**PROBLEM TO WORK ON:**
Find the line containing "breaks it. -/" in the listing below. Repeat it exactly, along with each following line up to and including the one containing "st3Table := [⟨1, 4⟩, ⟨1, 5⟩]".

================================

-- ==== Sys2Proof/Tests/Slice0.lean ====
section
/-! SUPPORT. The author's own tests: the checks of WellFormed and Config refuse ill-formed terms, every operation is
decoded from a word written out from the spec's encoding, each operation has one or two steps with values of
95_test_vectors.md, and every statement with hypotheses has a state that meets them. -/

namespace Sys2Proof.Tests

open Sys2Proof.Machine

/-! ## States and helpers -/

/-- The fixture `FX` of 95_test_vectors.md section 0. -/
def fx : Configuration := ⟨{ toOpenParams := Config.fixture }, by decide⟩

/-- The reset state with `FX`. -/
def idle : State := State.resetWith fx

/-- The state after one transaction. -/
def after (cw : CommandWord) (xs : Datum) (s : State) : State :=
  match step { s with hostIn := [⟨cw, xs⟩] } with
  | .next t => t
  | .fault _ => s
  | .refused _ => s

def withArg (b : ByteString) (s : State) : State := { s with arg := s.arg.load b }

def withRes (b : ByteString) (s : State) : State := { s with res := s.res.load b }

def withCmd (b : ByteString) (s : State) : State := { s with cmd := s.cmd.load b, cmdId := 0x3E#24 }

def withScript (c : List ByteString) (s : State) : State := { s with txScript := c }

/-- A state with a standard reply of payload `pay` latched: ack 06, st1 02, st2 00. -/
def withReply (pay : ByteString) (s : State) : State :=
  { s with
    rpl := s.rpl.load (0x06#8 :: pay ++ [0x02#8, 0x00#8])
    rplWant := half (pay.length + 3)
    pbase := 1#16
    plen := half pay.length
    stat := ⟨0x02#8, 0x00#8, 0x06#8⟩
    flags := { s.flags with stv := true, coupon := true, sc := decide (pay.length = 1) } }

/-- A state with a fault latched. -/
def latched : State := { idle with flt := ⟨.fieldOverflow, 0#8, 0#16, .noTable⟩ }

/-- A state with a command begun (`CMD = 0A`, as in the vectors V120 to V131). -/
def begun : State := { idle with cmd := idle.cmd.load [0x0A#8], cmdId := 0x0A#24 }

def present (cw : CommandWord) (s : State) : State := { s with hostIn := [⟨cw, 0#64⟩] }

/-! ## The checks refuse ill-formed terms -/

/-- The illegal words of 95_test_vectors.md section 8, reason 2: one for each format and each clause of R98. -/
def malformedWords : List CommandWord :=
  [0x20050010, 0x20050020, 0x20051000, 0x20050100, 0x20050008, 0x20051038, 0x20050138, 0x21050130, 0x21050038,
   0x23030058, 0x20050080, 0x20050070, 0x20050040, 0x20050031, 0x00000001, 0x01000001, 0x03010000, 0x13010000,
   0x38000001, 0x10000001, 0x50000001, 0x33000002, 0x22050080, 0x31000100, 0x40000100]

/-- The illegal words of 95_test_vectors.md section 8, reason 1. -/
def unassignedWords : List CommandWord :=
  [0xFF000000, 0x34000000, 0x39000000, 0x42000000, 0x52000000, 0x15000000, 0x24000000, 0x04000000, 0x7F000000]

theorem test_malformed_words_refused :
    malformedWords.all (fun cw => !wordLegal cw && opcodeAssigned cw) = true := by decide

theorem test_malformed_words_decode :
    malformedWords.all (fun cw => decode cw == .illegal .malformedWord) = true := by decide

theorem test_unassigned_words_refused :
    unassignedWords.all (fun cw => !wordLegal cw && !opcodeAssigned cw) = true := by decide

theorem test_unassigned_words_decode :
    unassignedWords.all (fun cw => decode cw == .illegal .unassignedOpcode) = true := by decide

/-- R98: `TXT` with `A = 1`, `NUM` with `A = 0`, and a reserved encoding. -/
theorem test_alignment_refused :
    FieldSpec.alignmentLegal ⟨5, 0, 0, 0, true, false, 0⟩ = false ∧
      FieldSpec.alignmentLegal ⟨5, 0, 0, 1, false, false, 0⟩ = false ∧
      FieldSpec.alignmentLegal ⟨5, 0, 0, 4, false, false, 0⟩ = false := by decide

/-- R98: a scale on a text field. -/
theorem test_scale_refused : FieldSpec.scaleLegal ⟨5, 1, 0, 0, false, false, 0⟩ = false := by decide

/-- R98: an exponent in a decode, on a text field, and in digit mode. -/
theorem test_exponent_refused :
    FieldSpec.exponentLegal false ⟨5, 0, 1, 1, true, false, 0⟩ = false ∧
      FieldSpec.exponentLegal true ⟨5, 0, 1, 0, false, false, 0⟩ = false ∧
      FieldSpec.exponentLegal true ⟨5, 0, 1, 1, true, true, 0⟩ = false := by decide

/-- R98: digit mode in a decode, on a text field, and with a scale. -/
theorem test_digit_mode_refused :
    FieldSpec.digitModeLegal false ⟨5, 0, 0, 1, true, true, 0⟩ = false ∧
      FieldSpec.digitModeLegal true ⟨5, 0, 0, 0, false, true, 0⟩ = false ∧
      FieldSpec.digitModeLegal true ⟨5, 1, 0, 1, true, true, 0⟩ = false := by decide

/-- R97: the must-be-0 bits. -/
theorem test_low_bits_refused : FieldSpec.legal true ⟨5, 0, 0, 1, true, false, 1⟩ = false := by decide

/-- R10: each constraint on the OPEN parameters refuses a value that breaks it. -/
theorem test_open_parameters_refused :
    OpenParams.legal { Config.fixture with retryCeiling := 0 } = false ∧
      OpenParams.legal { Config.fixture with retryCeiling := 65536 } = false ∧
      OpenParams.legal { Config.fixture with regTable := [⟨6, 3, true⟩, ⟨6, 1, false⟩] } = false ∧
      OpenParams.legal { Config.fixture with regTable := [⟨6, 0, true⟩] } = false ∧
      OpenParams.legal { Config.fixture with st1Table := [⟨0x40, 1⟩] } = false ∧
      OpenParams.legal { Config.fixture with st1Table := [] } = false ∧
      OpenParams.legal { Config.fixture with st1Table := [⟨0x80, 1⟩, ⟨0x04, 3⟩, ⟨0x20, 2⟩] } = false ∧
      OpenParams.legal { Config.fixture with st1Table := [⟨0x80, 1⟩, ⟨0x02, 3⟩] } = false ∧
      OpenParams.legal { Config.fixture with st1Table := [⟨0x80, 1⟩, ⟨0x00, 3⟩] } = false ∧
      OpenParams.legal { Config.fixture with st2Table := [⟨0x20, 5⟩, ⟨0x40, 6⟩] } = false ∧
      OpenParams.legal { Config.fixture with st2Table := [⟨0x00, 5⟩] } = false ∧
      OpenParams.legal { Config.fixture with st3Table := [⟨1, 4⟩, ⟨1, 5⟩] } = false ∧
      OpenParams.legal { Config.fixture with st3Table := [⟨0, 4⟩] } = false := by decide

/-- R10: each bound on a capacity refuses the value past it. -/
theorem test_capacities_refused :
    Params.legal { toOpenParams := Config.fixture, argCap := 254 } = false ∧
      Params.legal { toOpenParams := Config.fixture, argCap := 65536 } = false ∧
      Params.legal { toOpenParams := Config.fixture, cmdCap := 3 } = false ∧
      Params.legal { toOpenParams := Config.fixture, cmdCap := 65534 } = false ∧
      Params.legal { toOpenParams := Config.fixture, rplCap := 257 } = false ∧
      Params.legal { toOpenParams := Config.fixture, rplCap := 65536 } = false ∧
      Params.legal { toOpenParams := Config.fixture, resCap := 509 } = false ∧
      Params.legal { toOpenParams := Config.fixture, resCap := 65536 } = false := by decide

/-- R60: a memory whose indices do not rise, and one that lists an unlisted byte's value, are not canonical. -/
theorem test_memory_refused :
    Memory.wf [(1, 5#8), (0, 6#8)] = false ∧ Memory.wf [(1, 5#8), (1, 6#8)] = false ∧
      Memory.wf [(1, 0#8)] = false ∧ Memory.within 2 [(2, 5#8)] = false := by decide

/-! ## Every operation from its word (30_encoding.md R91 to R101) -/

theorem test_decode_system :
    decode 0x00000000#32 = .legal .nop ∧ decode 0x01000000#32 = .legal .fack ∧
      decode 0x02000000#32 = .legal .srst ∧ decode 0x030000A5#32 = .legal (.srRd 0xA5#8) := by decide

theorem test_decode_buffers :
    decode 0x10000000#32 = .legal .argClr ∧ decode 0x1100008E#32 = .legal (.argPush 0x8E#8) ∧
      decode 0x12000000#32 = .legal .argRes ∧ decode 0x1300A5C3#32 = .legal (.resRd 0xA5C3#16) ∧
      decode 0x1400C3A5#32 = .legal (.payRd 0xC3A5#16) := by decide

theorem test_decode_fenc :
    decode 0x20850000#32 = .legal (.fencTxt 0x85#8) ∧ decode 0x200B3430#32 = .legal (.fencNum 11#8 3#4 4#4) ∧
      decode 0x20850038#32 = .legal (.fencNumd 0x85#8) ∧ decode 0x20072150#32 = .legal (.fencBcd 7#8 2#4 1#4) ∧
      decode 0x20850058#32 = .legal (.fencBcdd 0x85#8) ∧ decode 0x20850060#32 = .legal (.fencRaw 0x85#8) := by decide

================================

**RESULT:**
/-- R10: each constraint on the OPEN parameters refuses a value that breaks it. -/
theorem test_open_parameters_refused :
    OpenParams.legal { Config.fixture with retryCeiling := 0 } = false ∧
      OpenParams.legal { Config.fixture with retryCeiling := 65536 } = false ∧
      OpenParams.legal { Config.fixture with regTable := [⟨6, 3, true⟩, ⟨6, 1, false⟩] } = false ∧
      OpenParams.legal { Config.fixture with regTable := [⟨6, 0, true⟩] } = false ∧
      OpenParams.legal { Config.fixture with st1Table := [⟨0x40, 1⟩] } = false ∧
      OpenParams.legal { Config.fixture with st1Table := [] } = false ∧
      OpenParams.legal { Config.fixture with st1Table := [⟨0x80, 1⟩, ⟨0x04, 3⟩, ⟨0x20, 2⟩] } = false ∧
      OpenParams.legal { Config.fixture with st1Table := [⟨0x80, 1⟩, ⟨0x02, 3⟩] } = false ∧
      OpenParams.legal { Config.fixture with st1Table := [⟨0x80, 1⟩, ⟨0x00, 3⟩] } = false ∧
      OpenParams.legal { Config.fixture with st2Table := [⟨0x20, 5⟩, ⟨0x40, 6⟩] } = false ∧
      OpenParams.legal { Config.fixture with st2Table := [⟨0x00, 5⟩] } = false ∧
      OpenParams.legal { Config.fixture with st3Table := [⟨1, 4⟩, ⟨1, 5⟩] } = false ∧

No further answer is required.